◆ What to do: Write out all the data below exactly.

::::::::

theorem div_two_pow_lt {w b n : Nat} (hb : b < 2 ^ w) (hn : n ≤ w) : b / 2 ^ n < 2 ^ (w - n) :=
  Nat.div_lt_of_lt_mul (by rwa [← pow_add, Nat.add_sub_cancel' hn])

/-- Below the last `n` bits of a rotated string stand the high bits, in the last `n` the low ones. -/
theorem testBit_rotated {w b n : Nat} (hb : b < 2 ^ w) (hn : n ≤ w) (j : Nat) :
    (rotated w b n).testBit j = if j < w - n then b.testBit (j + n) else (b % 2 ^ n).testBit (j - (w - n)) := by
  rw [rotated, Nat.add_comm, Nat.mul_comm, Nat.testBit_two_pow_mul_add _ (div_two_pow_lt hb hn), Nat.testBit_div_two_pow]

theorem rotated_lt {w b n : Nat} (hb : b < 2 ^ w) (hn : n ≤ w) : rotated w b n < 2 ^ w := by
  have hlow : b % 2 ^ n + 1 ≤ 2 ^ n := Nat.mod_lt _ (by positivity)
  calc rotated w b n < 2 ^ (w - n) + b % 2 ^ n * 2 ^ (w - n) := Nat.add_lt_add_right (div_two_pow_lt hb hn) _
    _ = (b % 2 ^ n + 1) * 2 ^ (w - n) := by ring
    _ ≤ 2 ^ n * 2 ^ (w - n) := Nat.mul_le_mul_right _ hlow
    _ = 2 ^ w := by rw [← pow_add, Nat.add_sub_cancel' hn]

/-- A rotate by `n` places moves bit `j + n` mod `w` to bit `j`. -/
theorem testBit_rotated_mod {w b n j : Nat} (hb : b < 2 ^ w) (hn : n < w) (hj : j < w) :
    (rotated w b n).testBit j = b.testBit ((j + n) % w) := by
  rw [testBit_rotated hb hn.le]
  split
  · rw [Nat.mod_eq_of_lt (by omega)]
  · have hmod : (j + n) % w = j - (w - n) := by
      rw [Nat.mod_eq_sub_mod (by omega), Nat.mod_eq_of_lt (by omega)]
      omega
    rw [hmod, Nat.testBit_mod_two_pow, decide_eq_true (by omega), Bool.true_and]

/-! ### Bit fields (R105) -/

theorem bfxVal_eq (t : Ty) (pos len : Nat) (x : Word) :
    bfxVal t pos len x =
      if t.isSigned then signedOf len (x.toNat / 2 ^ pos % 2 ^ len) else ((x.toNat / 2 ^ pos % 2 ^ len : Nat) : Int) := by
  rw [bfxVal, getBits_eq]

theorem bfiVal_eq (t : Ty) (pos len : Nat) (x y : Word) :
    bfiVal t pos len x y =
      t.val (x.toNat % 2 ^ t.width - x.toNat / 2 ^ pos % 2 ^ len * 2 ^ pos + y.toNat % 2 ^ len * 2 ^ pos) := by
  rw [bfiVal, getBits_eq, getBits_eq, getBits_eq, pow_zero, Nat.div_one, Nat.div_one]

/-! ### Counts (R106) -/

theorem clzN_le (w x : Nat) : clzN w x ≤ w := by
  unfold clzN; split <;> omega

theorem clzN_eq_width_iff {w x : Nat} (hw : 0 < w) : clzN w x = w ↔ x = 0 := by
  unfold clzN; split <;> omega

/-- CLZ says where the highest set bit stands. -/
theorem sub_clzN {w x : Nat} (hx : x < 2 ^ w) (h0 : x ≠ 0) : w - 1 - clzN w x = x.log2 := by
  have := (Nat.log2_lt h0).2 hx
  rw [clzN, if_neg h0]
  omega

theorem testBit_of_log2_lt {x j : Nat} (h : x.log2 < j) : x.testBit j = false :=
  Nat.testBit_lt_two_pow (Nat.lt_log2_self.trans_le (Nat.pow_le_pow_right two_pos h))

/-- CTZ answers the width for zero, and otherwise the place of the lowest set bit. -/
theorem ctzN_cases {w x : Nat} (hx : x < 2 ^ w) :
    (x = 0 ∧ ctzN w x = w) ∨
      (x ≠ 0 ∧ ctzN w x < w ∧ x.testBit (ctzN w x) = true ∧ ∀ j < ctzN w x, x.testBit j = false) := by
  cases hf : (List.range w).find? (x.testBit ·) with
  | none =>
    refine .inl ⟨Nat.eq_of_testBit_eq fun j => ?_, by rw [ctzN, hf]; rfl⟩
    rw [Nat.zero_testBit]
    rcases lt_or_ge j w with hj | hj
    · simpa using List.find?_range_eq_none.1 hf j hj
    · exact Nat.testBit_lt_two_pow (hx.trans_le (Nat.pow_le_pow_right two_pos hj))
  | some n =>
    obtain ⟨hbit, hmem, hlow⟩ := List.find?_range_eq_some.1 hf
    have hn : ctzN w x = n := by rw [ctzN, hf]; rfl
    rw [hn]
    refine .inr ⟨?_, List.mem_range.1 hmem, hbit, by simpa using hlow⟩
    rintro rfl
    simp at hbit

theorem popN_eq_countP (w x : Nat) : popN w x = (List.range w).countP fun j => x.testBit j :=
  List.countP_eq_length_filter.symm

/-- A count over the bits of op1 writes it, zero-extended. -/
theorem exec_of_countBody {i : Hdr → Ops → Instr} {h : Hdr} {o : Ops} {s : State} {f : Nat → Nat → Nat}
    (hi : exec (i h o) s = issue h o noPre (countBody o f) s) (hr : s.ready h o = true) (ht : (o.ty 0).isInt = true) :
    exec (i h o) s = .next (s.put (s.me.setWord o.o0
      (BitVec.ofNat 64 (f (o.ty 0).width ((s.me.word o.o1 0).toNat % 2 ^ (o.ty 0).width))))) := by
  rw [exec_of_intBody hi hr ht, getBits_eq, pow_zero, Nat.div_one]

end Sys2Proof.Machine

namespace Sys2Proof

open Sys2Proof.Machine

::::::::

◆ Answer box:
theorem div_two_pow_lt {w b n : Nat} (hb : b < 2 ^ w) (hn : n ≤ w) : b / 2 ^ n < 2 ^ (w - n) :=
  Nat.div_lt_of_lt_mul (by rwa [← pow_add, Nat.add_sub_cancel' hn])

/-- Below the last `n` bits of a rotated string stand the high bits, in the last `n` the low ones. -/
theorem testBit_rotated {w b n : Nat} (hb : b < 2 ^ w) (hn : n ≤ w) (j : Nat) :
    (rotated w b n).testBit j = if j < w - n then b.testBit (j + n) else (b % 2 ^ n).testBit (j - (w - n)) := by
  rw [rotated, Nat.add_comm, Nat.mul_comm, Nat.testBit_two_pow_mul_add _ (div_two_pow_lt hb hn), Nat.testBit_div_two_pow]

theorem rotated_lt {w b n : Nat} (hb : b < 2 ^ w) (hn : n ≤ w) : rotated w b n < 2 ^ w := by
  have hlow : b % 2 ^ n + 1 ≤ 2 ^ n := Nat.mod_lt _ (by positivity)
  calc rotated w b n < 2 ^ (w - n) + b % 2 ^ n * 2 ^ (w - n) := Nat.add_lt_add_right (div_two_pow_lt hb hn) _
    _ = (b % 2 ^ n + 1) * 2 ^ (w - n) := by ring
    _ ≤ 2 ^ n * 2 ^ (w - n) := Nat.mul_le_mul_right _ hlow
    _ = 2 ^ w := by rw [← pow_add, Nat.add_sub_cancel' hn]

/-- A rotate by `n` places moves bit `j + n` mod `w` to bit `j`. -/
theorem testBit_rotated_mod {w b n j : Nat} (hb : b < 2 ^ w) (hn : n < w) (hj : j < w) :
    (rotated w b n).testBit j = b.testBit ((j + n) % w) := by
  rw [testBit_rotated hb hn.le]
  split
  · rw [Nat.mod_eq_of_lt (by omega)]
  · have hmod : (j + n) % w = j - (w - n) := by
      rw [Nat.mod_eq_sub_mod (by omega), Nat.mod_eq_of_lt (by omega)]
      omega
    rw [hmod, Nat.testBit_mod_two_pow, decide_eq_true (by omega), Bool.true_and]

/-! ### Bit fields (R105) -/

theorem bfxVal_eq (t : Ty) (pos len : Nat) (x : Word) :
    bfxVal t pos len x =
      if t.isSigned then signedOf len (x.toNat / 2 ^ pos % 2 ^ len) else ((x.toNat / 2 ^ pos % 2 ^ len : Nat) : Int) := by
  rw [bfxVal, getBits_eq]

theorem bfiVal_eq (t : Ty) (pos len : Nat) (x y : Word) :
    bfiVal t pos len x y =
      t.val (x.toNat % 2 ^ t.width - x.toNat / 2 ^ pos % 2 ^ len * 2 ^ pos + y.toNat % 2 ^ len * 2 ^ pos) := by
  rw [bfiVal, getBits_eq, getBits_eq, getBits_eq, pow_zero, Nat.div_one, Nat.div_one]

/-! ### Counts (R106) -/

theorem clzN_le (w x : Nat) : clzN w x ≤ w := by
  unfold clzN; split <;> omega

theorem clzN_eq_width_iff {w x : Nat} (hw : 0 < w) : clzN w x = w ↔ x = 0 := by
  unfold clzN; split <;> omega

/-- CLZ says where the highest set bit stands. -/
theorem sub_clzN {w x : Nat} (hx : x < 2 ^ w) (h0 : x ≠ 0) : w - 1 - clzN w x = x.log2 := by
  have := (Nat.log2_lt h0).2 hx
  rw [clzN, if_neg h0]
  omega

theorem testBit_of_log2_lt {x j : Nat} (h : x.log2 < j) : x.testBit j = false :=
  Nat.testBit_lt_two_pow (Nat.lt_log2_self.trans_le (Nat.pow_le_pow_right two_pos h))

/-- CTZ answers the width for zero, and otherwise the place of the lowest set bit. -/
theorem ctzN_cases {w x : Nat} (hx : x < 2 ^ w) :
    (x = 0 ∧ ctzN w x = w) ∨
      (x ≠ 0 ∧ ctzN w x < w ∧ x.testBit (ctzN w x) = true ∧ ∀ j < ctzN w x, x.testBit j = false) := by
  cases hf : (List.range w).find? (x.testBit ·) with
  | none =>
    refine .inl ⟨Nat.eq_of_testBit_eq fun j => ?_, by rw [ctzN, hf]; rfl⟩
    rw [Nat.zero_testBit]
    rcases lt_or_ge j w with hj | hj
    · simpa using List.find?_range_eq_none.1 hf j hj
    · exact Nat.testBit_lt_two_pow (hx.trans_le (Nat.pow_le_pow_right two_pos hj))
  | some n =>
    obtain ⟨hbit, hmem, hlow⟩ := List.find?_range_eq_some.1 hf
    have hn : ctzN w x = n := by rw [ctzN, hf]; rfl
    rw [hn]
    refine .inr ⟨?_, List.mem_range.1 hmem, hbit, by simpa using hlow⟩
    rintro rfl
    simp at hbit

theorem popN_eq_countP (w x : Nat) : popN w x = (List.range w).countP fun j => x.testBit j :=
  List.countP_eq_length_filter.symm

/-- A count over the bits of op1 writes it, zero-extended. -/
theorem exec_of_countBody {i : Hdr → Ops → Instr} {h : Hdr} {o : Ops} {s : State} {f : Nat → Nat → Nat}
    (hi : exec (i h o) s = issue h o noPre (countBody o f) s) (hr : s.ready h o = true) (ht : (o.ty 0).isInt = true) :
    exec (i h o) s = .next (s.put (s.me.setWord o.o0
      (BitVec.ofNat 64 (f (o.ty 0).width ((s.me.word o.o1 0).toNat % 2 ^ (o.ty 0).width))))) := by
  rw [exec_of_intBody hi hr ht, getBits_eq, pow_zero, Nat.div_one]

end Sys2Proof.Machine

namespace Sys2Proof

open Sys2Proof.Machine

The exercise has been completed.